Collected data entries
[Start of section]

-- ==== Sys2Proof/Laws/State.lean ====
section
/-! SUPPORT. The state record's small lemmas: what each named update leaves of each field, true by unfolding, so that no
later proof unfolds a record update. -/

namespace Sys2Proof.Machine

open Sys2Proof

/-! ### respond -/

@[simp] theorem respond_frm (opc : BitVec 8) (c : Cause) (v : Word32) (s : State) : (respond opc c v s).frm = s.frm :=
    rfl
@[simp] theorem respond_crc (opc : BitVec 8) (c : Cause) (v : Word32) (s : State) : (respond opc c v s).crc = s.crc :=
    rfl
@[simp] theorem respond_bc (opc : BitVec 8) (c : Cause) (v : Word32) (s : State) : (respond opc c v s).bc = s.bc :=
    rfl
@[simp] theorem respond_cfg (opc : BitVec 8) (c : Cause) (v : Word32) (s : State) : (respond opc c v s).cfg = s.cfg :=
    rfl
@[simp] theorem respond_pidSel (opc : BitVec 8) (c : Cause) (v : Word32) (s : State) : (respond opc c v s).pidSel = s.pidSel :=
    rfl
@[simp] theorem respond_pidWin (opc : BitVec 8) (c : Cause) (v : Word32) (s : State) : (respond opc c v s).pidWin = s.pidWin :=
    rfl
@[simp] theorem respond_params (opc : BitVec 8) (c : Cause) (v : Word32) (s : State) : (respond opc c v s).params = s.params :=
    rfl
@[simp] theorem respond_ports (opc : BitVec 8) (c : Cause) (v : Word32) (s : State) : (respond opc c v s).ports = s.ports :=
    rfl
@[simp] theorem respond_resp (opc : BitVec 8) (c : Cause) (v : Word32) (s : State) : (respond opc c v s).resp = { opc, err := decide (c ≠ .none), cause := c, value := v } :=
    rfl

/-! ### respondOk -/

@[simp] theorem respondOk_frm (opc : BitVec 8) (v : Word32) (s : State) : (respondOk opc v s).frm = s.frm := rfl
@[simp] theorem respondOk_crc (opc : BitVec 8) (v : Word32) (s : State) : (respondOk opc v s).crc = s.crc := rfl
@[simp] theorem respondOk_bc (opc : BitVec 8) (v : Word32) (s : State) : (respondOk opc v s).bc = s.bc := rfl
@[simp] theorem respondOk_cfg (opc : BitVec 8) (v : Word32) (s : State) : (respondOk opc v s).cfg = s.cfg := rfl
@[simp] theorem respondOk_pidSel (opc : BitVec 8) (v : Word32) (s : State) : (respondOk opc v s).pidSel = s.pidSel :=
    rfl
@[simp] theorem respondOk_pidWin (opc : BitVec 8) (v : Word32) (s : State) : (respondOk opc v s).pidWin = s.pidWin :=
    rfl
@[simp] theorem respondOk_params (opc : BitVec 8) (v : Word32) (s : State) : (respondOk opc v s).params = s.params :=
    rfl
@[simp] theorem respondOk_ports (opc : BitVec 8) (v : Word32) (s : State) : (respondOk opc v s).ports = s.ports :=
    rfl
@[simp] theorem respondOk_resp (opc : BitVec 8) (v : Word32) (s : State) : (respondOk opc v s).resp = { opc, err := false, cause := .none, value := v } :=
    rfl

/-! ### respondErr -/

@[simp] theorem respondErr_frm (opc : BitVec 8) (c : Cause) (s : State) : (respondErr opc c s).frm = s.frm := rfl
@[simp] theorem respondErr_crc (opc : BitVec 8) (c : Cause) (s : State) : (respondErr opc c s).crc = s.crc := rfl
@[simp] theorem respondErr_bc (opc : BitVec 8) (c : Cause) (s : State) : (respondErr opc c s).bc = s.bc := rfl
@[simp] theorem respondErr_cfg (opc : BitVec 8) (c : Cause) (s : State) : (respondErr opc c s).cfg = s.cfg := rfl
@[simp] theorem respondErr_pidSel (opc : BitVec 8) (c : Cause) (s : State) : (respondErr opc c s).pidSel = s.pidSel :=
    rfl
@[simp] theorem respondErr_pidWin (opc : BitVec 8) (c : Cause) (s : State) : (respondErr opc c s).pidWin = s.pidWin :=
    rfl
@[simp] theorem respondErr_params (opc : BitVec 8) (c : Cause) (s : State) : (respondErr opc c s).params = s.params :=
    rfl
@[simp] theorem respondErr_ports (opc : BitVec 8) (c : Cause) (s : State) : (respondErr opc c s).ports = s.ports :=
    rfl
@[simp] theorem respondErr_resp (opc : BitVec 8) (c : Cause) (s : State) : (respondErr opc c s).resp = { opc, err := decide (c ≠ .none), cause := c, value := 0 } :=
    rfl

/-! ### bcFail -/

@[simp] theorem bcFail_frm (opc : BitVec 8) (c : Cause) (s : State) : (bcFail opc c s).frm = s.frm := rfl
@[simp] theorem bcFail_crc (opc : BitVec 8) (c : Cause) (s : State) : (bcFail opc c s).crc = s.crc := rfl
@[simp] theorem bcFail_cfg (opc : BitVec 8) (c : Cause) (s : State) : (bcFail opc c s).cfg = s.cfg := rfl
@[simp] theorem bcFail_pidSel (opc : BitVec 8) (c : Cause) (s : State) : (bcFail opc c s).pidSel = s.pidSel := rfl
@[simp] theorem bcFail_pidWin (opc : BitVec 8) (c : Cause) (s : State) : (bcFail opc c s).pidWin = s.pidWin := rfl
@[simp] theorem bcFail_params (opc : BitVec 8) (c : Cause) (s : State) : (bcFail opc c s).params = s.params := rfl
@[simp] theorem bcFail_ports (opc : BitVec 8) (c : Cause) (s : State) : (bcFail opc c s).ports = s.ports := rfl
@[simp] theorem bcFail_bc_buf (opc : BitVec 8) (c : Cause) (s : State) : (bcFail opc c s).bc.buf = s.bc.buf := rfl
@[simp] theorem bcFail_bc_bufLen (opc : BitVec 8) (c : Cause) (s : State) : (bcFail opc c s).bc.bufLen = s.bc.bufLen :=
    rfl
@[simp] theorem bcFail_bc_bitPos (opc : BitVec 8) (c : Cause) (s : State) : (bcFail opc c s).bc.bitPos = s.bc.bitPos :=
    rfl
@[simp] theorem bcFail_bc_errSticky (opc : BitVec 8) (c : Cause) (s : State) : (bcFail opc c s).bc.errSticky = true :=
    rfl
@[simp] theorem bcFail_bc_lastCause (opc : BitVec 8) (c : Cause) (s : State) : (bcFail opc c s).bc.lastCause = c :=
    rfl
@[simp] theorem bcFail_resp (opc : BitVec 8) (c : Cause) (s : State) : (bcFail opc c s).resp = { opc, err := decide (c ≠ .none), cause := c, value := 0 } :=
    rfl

[End of section]
[Start of section]

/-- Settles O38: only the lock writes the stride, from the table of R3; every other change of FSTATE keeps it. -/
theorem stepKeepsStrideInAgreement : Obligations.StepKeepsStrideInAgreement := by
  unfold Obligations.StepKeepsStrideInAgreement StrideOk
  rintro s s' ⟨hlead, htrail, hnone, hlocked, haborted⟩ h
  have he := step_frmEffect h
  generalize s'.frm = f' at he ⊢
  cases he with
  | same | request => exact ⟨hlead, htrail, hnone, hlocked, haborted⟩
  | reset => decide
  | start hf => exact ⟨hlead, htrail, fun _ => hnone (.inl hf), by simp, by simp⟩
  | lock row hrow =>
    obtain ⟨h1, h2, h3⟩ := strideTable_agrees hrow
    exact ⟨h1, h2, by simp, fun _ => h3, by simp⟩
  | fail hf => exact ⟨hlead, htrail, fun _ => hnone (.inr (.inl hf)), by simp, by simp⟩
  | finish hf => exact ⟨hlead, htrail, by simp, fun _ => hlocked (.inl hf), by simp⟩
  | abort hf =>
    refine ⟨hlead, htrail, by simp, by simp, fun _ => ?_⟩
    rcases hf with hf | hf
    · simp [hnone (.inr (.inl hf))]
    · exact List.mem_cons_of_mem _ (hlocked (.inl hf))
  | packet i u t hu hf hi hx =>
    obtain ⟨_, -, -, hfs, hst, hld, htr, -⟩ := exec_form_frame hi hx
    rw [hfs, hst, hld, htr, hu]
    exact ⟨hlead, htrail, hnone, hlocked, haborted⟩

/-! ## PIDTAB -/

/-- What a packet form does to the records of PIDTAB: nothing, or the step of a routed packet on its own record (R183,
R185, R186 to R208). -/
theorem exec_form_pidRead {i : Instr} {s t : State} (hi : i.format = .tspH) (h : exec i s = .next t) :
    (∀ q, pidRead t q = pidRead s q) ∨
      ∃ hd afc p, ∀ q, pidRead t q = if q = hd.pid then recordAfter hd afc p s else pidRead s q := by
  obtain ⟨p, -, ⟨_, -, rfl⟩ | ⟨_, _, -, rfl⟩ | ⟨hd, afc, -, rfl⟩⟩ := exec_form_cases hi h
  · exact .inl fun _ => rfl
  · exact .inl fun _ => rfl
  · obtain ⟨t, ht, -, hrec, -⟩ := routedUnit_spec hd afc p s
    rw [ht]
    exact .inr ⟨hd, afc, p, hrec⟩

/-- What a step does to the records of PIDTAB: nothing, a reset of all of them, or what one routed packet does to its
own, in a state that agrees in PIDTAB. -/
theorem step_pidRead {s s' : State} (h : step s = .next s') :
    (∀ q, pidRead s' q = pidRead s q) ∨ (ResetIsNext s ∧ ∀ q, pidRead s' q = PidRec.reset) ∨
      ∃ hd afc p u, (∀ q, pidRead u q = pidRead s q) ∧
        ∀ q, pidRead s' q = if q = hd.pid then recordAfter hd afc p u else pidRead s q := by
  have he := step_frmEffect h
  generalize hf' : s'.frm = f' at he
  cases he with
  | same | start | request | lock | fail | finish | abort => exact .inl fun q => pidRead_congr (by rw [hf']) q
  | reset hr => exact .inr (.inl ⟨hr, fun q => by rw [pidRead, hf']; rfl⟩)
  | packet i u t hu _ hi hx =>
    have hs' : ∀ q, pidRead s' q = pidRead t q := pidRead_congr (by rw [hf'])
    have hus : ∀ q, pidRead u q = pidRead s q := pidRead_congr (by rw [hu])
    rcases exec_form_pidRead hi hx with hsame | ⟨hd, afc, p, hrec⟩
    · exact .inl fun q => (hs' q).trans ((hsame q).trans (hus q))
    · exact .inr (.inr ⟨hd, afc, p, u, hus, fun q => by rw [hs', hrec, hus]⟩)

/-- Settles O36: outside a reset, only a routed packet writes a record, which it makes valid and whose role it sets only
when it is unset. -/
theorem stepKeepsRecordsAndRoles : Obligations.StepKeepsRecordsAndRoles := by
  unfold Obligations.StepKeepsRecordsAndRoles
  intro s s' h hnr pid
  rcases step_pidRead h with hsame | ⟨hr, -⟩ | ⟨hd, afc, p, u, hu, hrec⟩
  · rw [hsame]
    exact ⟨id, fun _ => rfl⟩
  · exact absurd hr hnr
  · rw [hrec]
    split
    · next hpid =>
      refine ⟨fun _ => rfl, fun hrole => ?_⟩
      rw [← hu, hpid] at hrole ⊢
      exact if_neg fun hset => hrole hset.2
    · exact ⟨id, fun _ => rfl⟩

[End of section]
[Start of section]

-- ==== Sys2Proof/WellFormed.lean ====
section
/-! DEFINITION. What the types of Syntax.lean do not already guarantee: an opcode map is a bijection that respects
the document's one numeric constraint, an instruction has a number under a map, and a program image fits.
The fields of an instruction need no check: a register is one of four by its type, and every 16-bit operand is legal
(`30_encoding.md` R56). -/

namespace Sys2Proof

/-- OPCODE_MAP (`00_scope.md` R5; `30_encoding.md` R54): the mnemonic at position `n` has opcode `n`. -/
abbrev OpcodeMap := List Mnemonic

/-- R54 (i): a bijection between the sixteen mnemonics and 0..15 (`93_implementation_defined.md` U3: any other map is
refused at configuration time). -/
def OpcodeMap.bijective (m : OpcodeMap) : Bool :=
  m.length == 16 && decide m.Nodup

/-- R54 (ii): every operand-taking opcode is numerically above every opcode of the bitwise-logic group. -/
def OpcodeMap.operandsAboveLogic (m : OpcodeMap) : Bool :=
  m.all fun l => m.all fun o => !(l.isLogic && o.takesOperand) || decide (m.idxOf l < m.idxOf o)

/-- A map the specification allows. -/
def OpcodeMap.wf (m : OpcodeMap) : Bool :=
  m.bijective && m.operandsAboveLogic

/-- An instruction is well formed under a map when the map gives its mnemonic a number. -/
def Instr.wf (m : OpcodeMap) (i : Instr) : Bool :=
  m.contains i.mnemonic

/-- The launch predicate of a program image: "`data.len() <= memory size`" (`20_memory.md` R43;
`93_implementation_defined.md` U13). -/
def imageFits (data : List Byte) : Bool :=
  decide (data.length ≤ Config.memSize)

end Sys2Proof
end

[End of section]

What this task involves:
Looking at the records above, tally the lines holding "List" and reply with that number only.

Response:
3